The un-cynical irony of Mister America and On Cinema

“Politics—what a concept!”

It’s a refrain repeated on the politics-and-pop culture podcast Michael And Us, in which two left-leaning, irony-numbed Canadian men (co-hosts Will Sloan and Luke Savage) muscle through an unruly canon of entertainments that pertain to what is broadly called “political life.” Many of these alleged entertainments (Running With Beto, Race For The White House, Journeys With George) document the campaign trail in America, where supposedly decent, optimistic people roll up their shirtsleeves, board a coach liner, and crisscross the nation, bravely sustaining themselves on gas station sandwiches and continental breakfasts, suffering in the service of the thing we call Politics.

Across candidates, party lines, and ideologies, the theses of such docs is the same: doing politics is hard and noble, and those who do politics are animated by a selfless, high-minded desire to mend fences, unify the nation, and make the world a better place. Politics is good. Politics is necessary—and, sometimes, necessarily evil. Even when the candidates fail, or are just straight-up bad, that conception of politics itself is always restored. This seems to be the common aim of so many of these fly-on-the-bus campaign trail docs: they renew our faith in the necessity and nobility of politics. Mister America tweaks all this.

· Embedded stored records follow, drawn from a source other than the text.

-- ==== Sys2Proof/Laws/Events.lean ====
section
/-!
SUPPORT. Laws/Events.lean: what raising an event, recording and sending can touch: the event register of the page, LOG_LOST and
the event register of LOG, the log, what has left the unit, and of the host link only its state and the pending bits.
-/
namespace Sys2Proof.Machine

open Sys2Proof

/-- The state without what an event can touch: registers, log, output, and the host link's state and pending bits. -/
def State.quiet (s : State) : State :=
  { s with regs := [], log := State.reset.log, out := [], host := { s.host with link := .down, pba := [] } }

/-- Two states that are alike but for what an event can touch are alike in every other field. -/
theorem State.quiet_fields {s t : State} (h : t.quiet = s.quiet) :
    (t).locks = s.locks ∧ (t).snaps = s.snaps ∧ (t).held = s.held ∧ (t).pwr = s.pwr ∧ (t).boot = s.boot ∧
    (t).keys = s.keys ∧ (t).fram = s.fram ∧ (t).isl = s.isl ∧ (t).clk = s.clk ∧ (t).funcs = s.funcs ∧
    (t).queues = s.queues ∧ (t).ham = s.ham ∧ (t).frames = s.frames ∧ (t).nextId = s.nextId ∧ (t).ports = s.ports ∧
    (t).gates = s.gates ∧ (t).ptp = s.ptp ∧ (t).ring = s.ring ∧ (t).tbl = s.tbl ∧ (t).cry = s.cry ∧ (t).tun = s.tun ∧
    (t).sto = s.sto ∧ (t).nyate = s.nyate ∧ (t).krds = s.krds ∧ (t).console = s.console ∧ (t).twp = s.twp ∧
    (t).sens = s.sens ∧ (t).safBox = s.safBox ∧ (t).saf = s.saf ∧ (t).meter = s.meter ∧ (t).pending = s.pending ∧
    (t.host).perst = s.host.perst ∧ (t.host).lastGen = s.host.lastGen ∧ (t.host).lastW = s.host.lastW ∧
    (t.host).rid = s.host.rid ∧ (t.host).nextRead = s.host.nextRead ∧ (t.host).reads = s.host.reads ∧
    (t.host).ended = s.host.ended ∧ (t.host).msix = s.host.msix ∧ (t.host).pme = s.host.pme ∧
    (t.host).ltrBusy = s.host.ltrBusy ∧ (t.host).ready = s.host.ready ∧ (t.host).startMs = s.host.startMs := by
  simp only [State.quiet, State.mk.injEq, HostSt.mk.injEq] at h
  and_intros <;> simp only [h]

theorem State.quiet_setReg (s : State) (p : Page) (off : Nat) (v : Word) : (s.setReg p off v).quiet = s.quiet := rfl

theorem State.quiet_count (s : State) (p : Page) (off : Nat) : (s.count p off).quiet = s.quiet := rfl

theorem State.quiet_emit (s : State) (o : Out) : (s.emit o).quiet = s.quiet := rfl

theorem State.quiet_emitAll (s : State) (l : List Out) : (s.emitAll l).quiet = s.quiet :=
  State.foldl_keep State.quiet State.emit l s (fun _ _ => rfl)

theorem State.quiet_logOne (s : State) (ty code page : Nat) (d0 d1 d2 : Word) :
    (s.logOne ty code page d0 d1 d2).quiet = s.quiet := by
  unfold State.logOne
  dsimp only
  split
  · split <;> rfl
  · rfl

theorem State.quiet_logRaw (s : State) (ty code page : Nat) (d0 d1 d2 : Word) :
    (s.logRaw ty code page d0 d1 d2).quiet = s.quiet := by
  unfold State.logRaw
  dsimp only
  split
  · exact State.quiet_logOne ..
  · rw [State.quiet_logOne, State.quiet_logOne]; rfl

theorem State.quiet_logEvent (s : State) (p : Page) (b rep : Nat) : (s.logEvent p b rep).quiet = s.quiet :=
  State.quiet_logRaw ..

theorem State.quiet_logRoute (s : State) (p : Page) (b : Nat) : (s.logRoute p b).quiet = s.quiet := by
  unfold State.logRoute
  split
  · rfl
  · exact State.quiet_logEvent s p b 0

theorem State.quiet_sendMsix (s : State) (f v : Nat) : (s.sendMsix f v).quiet = s.quiet := by
  unfold State.sendMsix
  split
  · rfl
  · split
    · rfl
    · split <;> rfl

theorem State.quiet_route (s : State) (p : Page) (b : Nat) : (s.route p b).quiet = s.quiet := by
  unfold State.route
  simp only []
  split <;> split <;> split <;>
    simp [State.quiet_sendMsix, State.quiet_logRoute, State.quiet_emit]

theorem State.quiet_routes (s : State) (p : Page) (w : Word) (l : List Nat) :
    (l.foldl (fun t b => if bitOn w b then t.route p b else t) s).quiet = s.quiet :=
  State.foldl_keep State.quiet _ l s (fun t b => by split; exact State.quiet_route t p b; rfl)

theorem State.quiet_raiseBits (s : State) (p : Page) (m : Word) : (s.raiseBits p m).quiet = s.quiet := by
  unfold State.raiseBits
  exact State.quiet_routes ..

theorem State.quiet_noteLoss (a s : State) : (State.noteLoss a s).quiet = s.quiet := by
  unfold State.noteLoss
  split
  · rfl
  · exact State.quiet_raiseBits ..

theorem State.quiet_raise (s : State) (p : Page) (b : Nat) : (s.raise p b).quiet = s.quiet := by
  unfold State.raise
  rw [State.quiet_noteLoss, State.quiet_raiseBits]

theorem State.quiet_raiseIf (s : State) (c : Bool) (p : Page) (b : Nat) : (s.raiseIf c p b).quiet = s.quiet := by
  unfold State.raiseIf
  split
  · exact State.quiet_raise s p b
  · rfl

theorem State.quiet_unmasked (s : State) (p : Page) (old : Word) : (s.unmasked p old).quiet = s.quiet := by
  unfold State.unmasked
  rw [State.quiet_noteLoss]
  exact State.quiet_routes ..

theorem State.quiet_note (s : State) (ty code : Nat) (d0 d1 d2 : Word) : (s.note ty code d0 d1 d2).quiet = s.quiet := by
  unfold State.note
  rw [State.quiet_noteLoss, State.quiet_logRaw]

theorem State.quiet_raiseSensor (s : State) (b : Nat) (sensor value limit : Word) :
    (s.raiseSensor b sensor value limit).quiet = s.quiet := by
  unfold State.raiseSensor
  exact State.quiet_raise ..

theorem State.quiet_noteSession (s : State) (master : Nat) (start operate : Bool) (peer : Word) (served : Nat) :
    (s.noteSession master start operate peer served).quiet = s.quiet := State.quiet_note ..

/-! ## Every other field -/

@[simp] theorem State.raise_frame (s : State) (p : Page) (b : Nat) :
    (s.raise p b).locks = s.locks ∧ (s.raise p b).snaps = s.snaps ∧ (s.raise p b).held = s.held ∧
    (s.raise p b).pwr = s.pwr ∧ (s.raise p b).boot = s.boot ∧ (s.raise p b).keys = s.keys ∧ (s.raise p b).fram = s.fram ∧
    (s.raise p b).isl = s.isl ∧ (s.raise p b).clk = s.clk ∧ (s.raise p b).funcs = s.funcs ∧
    (s.raise p b).queues = s.queues ∧ (s.raise p b).ham = s.ham ∧ (s.raise p b).frames = s.frames ∧
    (s.raise p b).nextId = s.nextId ∧ (s.raise p b).ports = s.ports ∧ (s.raise p b).gates = s.gates ∧
    (s.raise p b).ptp = s.ptp ∧ (s.raise p b).ring = s.ring ∧ (s.raise p b).tbl = s.tbl ∧ (s.raise p b).cry = s.cry ∧
    (s.raise p b).tun = s.tun ∧ (s.raise p b).sto = s.sto ∧ (s.raise p b).nyate = s.nyate ∧ (s.raise p b).krds = s.krds ∧
    (s.raise p b).console = s.console ∧ (s.raise p b).twp = s.twp ∧ (s.raise p b).sens = s.sens ∧
    (s.raise p b).safBox = s.safBox ∧ (s.raise p b).saf = s.saf ∧ (s.raise p b).meter = s.meter ∧
    (s.raise p b).pending = s.pending ∧
    ((s.raise p b).host).perst = s.host.perst ∧ ((s.raise p b).host).lastGen = s.host.lastGen ∧
    ((s.raise p b).host).lastW = s.host.lastW ∧ ((s.raise p b).host).rid = s.host.rid ∧
    ((s.raise p b).host).nextRead = s.host.nextRead ∧ ((s.raise p b).host).reads = s.host.reads ∧
    ((s.raise p b).host).ended = s.host.ended ∧ ((s.raise p b).host).msix = s.host.msix ∧
    ((s.raise p b).host).pme = s.host.pme ∧ ((s.raise p b).host).ltrBusy = s.host.ltrBusy ∧
    ((s.raise p b).host).ready = s.host.ready ∧ ((s.raise p b).host).startMs = s.host.startMs :=
  State.quiet_fields (State.quiet_raise s p b)

@[simp] theorem State.raiseIf_frame (s : State) (c : Bool) (p : Page) (b : Nat) :
    (s.raiseIf c p b).locks = s.locks ∧ (s.raiseIf c p b).snaps = s.snaps ∧ (s.raiseIf c p b).held = s.held ∧
    (s.raiseIf c p b).pwr = s.pwr ∧ (s.raiseIf c p b).boot = s.boot ∧ (s.raiseIf c p b).keys = s.keys ∧
    (s.raiseIf c p b).fram = s.fram ∧ (s.raiseIf c p b).isl = s.isl ∧ (s.raiseIf c p b).clk = s.clk ∧
    (s.raiseIf c p b).funcs = s.funcs ∧ (s.raiseIf c p b).queues = s.queues ∧ (s.raiseIf c p b).ham = s.ham ∧
    (s.raiseIf c p b).frames = s.frames ∧ (s.raiseIf c p b).nextId = s.nextId ∧ (s.raiseIf c p b).ports = s.ports ∧
    (s.raiseIf c p b).gates = s.gates ∧ (s.raiseIf c p b).ptp = s.ptp ∧ (s.raiseIf c p b).ring = s.ring ∧
    (s.raiseIf c p b).tbl = s.tbl ∧ (s.raiseIf c p b).cry = s.cry ∧ (s.raiseIf c p b).tun = s.tun ∧
    (s.raiseIf c p b).sto = s.sto ∧ (s.raiseIf c p b).nyate = s.nyate ∧ (s.raiseIf c p b).krds = s.krds ∧
    (s.raiseIf c p b).console = s.console ∧ (s.raiseIf c p b).twp = s.twp ∧ (s.raiseIf c p b).sens = s.sens ∧
    (s.raiseIf c p b).safBox = s.safBox ∧ (s.raiseIf c p b).saf = s.saf ∧ (s.raiseIf c p b).meter = s.meter ∧
    (s.raiseIf c p b).pending = s.pending ∧
    ((s.raiseIf c p b).host).perst = s.host.perst ∧ ((s.raiseIf c p b).host).lastGen = s.host.lastGen ∧
    ((s.raiseIf c p b).host).lastW = s.host.lastW ∧ ((s.raiseIf c p b).host).rid = s.host.rid ∧
    ((s.raiseIf c p b).host).nextRead = s.host.nextRead ∧ ((s.raiseIf c p b).host).reads = s.host.reads ∧
    ((s.raiseIf c p b).host).ended = s.host.ended ∧ ((s.raiseIf c p b).host).msix = s.host.msix ∧
    ((s.raiseIf c p b).host).pme = s.host.pme ∧ ((s.raiseIf c p b).host).ltrBusy = s.host.ltrBusy ∧
    ((s.raiseIf c p b).host).ready = s.host.ready ∧ ((s.raiseIf c p b).host).startMs = s.host.startMs :=
  State.quiet_fields (State.quiet_raiseIf s c p b)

A new mock-documentary by Eric Notarnicola, Mister America tracks the campaign of Tim Heidecker (played by the comedian, actor, and sometimes-musician Tim Heidecker): a scrappy, self-inventing entrepreneur who, having narrowly ducked a conviction for mass murder, commits to launching a campaign for San Bernardino District Attorney against the lawyer who almost convicted him, Vincent Rosetti (Don Pecchia). Working largely out of a mid-range hotel suite—in which he also resides, for no reason other than claiming the county residency required to run for office—Heidecker falsifies voter registration lists (adding names like “Tom Cruise” and “Vincent Price”), records “viral videos” (which reap view counts in the low single digits), and places drunken, threatening phone calls to his political rival, whom he refers to, pretty much exclusively, as “Rosetti the Rat.” Stupid, racist, and dressed in billowy, Trump-cut suits, Heidecker is a creature of venal, opportunistic political ambition.

Mister America’s Tim Heidecker is like someone who spends his time watching people grift, and feels he can reach his own nefarious ends through hollow mimicry.

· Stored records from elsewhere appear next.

-- ==== Sys2Proof/Tests/Slice0.lean ====
section
/-!
SUPPORT. Tests/Slice0.lean: for each statement with hypotheses, states and operands that meet them clause by clause; commands that are
not well-formed; and single steps against the worked examples of the manual.
-/
namespace Sys2Proof.Tests

open Sys2Proof Sys2Proof.Machine

set_option linter.unusedVariables false
set_option Elab.async false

Mister America is a feature-length extension of a character, and a whole dense mythos, the real Heidecker has been developing since 2011. It was then that he, and fellow comedian Gregg Turkington (likely best known as his phlegmy anti-comic stand-up persona Neil Hamburger), launched the podcast On Cinema, subsequently adapted as the web series On Cinema at the Cinema. Playing dopey alternative versions of themselves, Heidecker and Turkington offered zippy, shallow reviews of current film releases. They’d enthuse in hackneyed, often nonsensical terms (“Every minute there’s a new, different kind of laugh,” says Heidecker of the 2012 Bette Middler/Billy Crystal comedy Parental Guidance), routinely awarding each and every title a top rating of “five bags of popcorn.” 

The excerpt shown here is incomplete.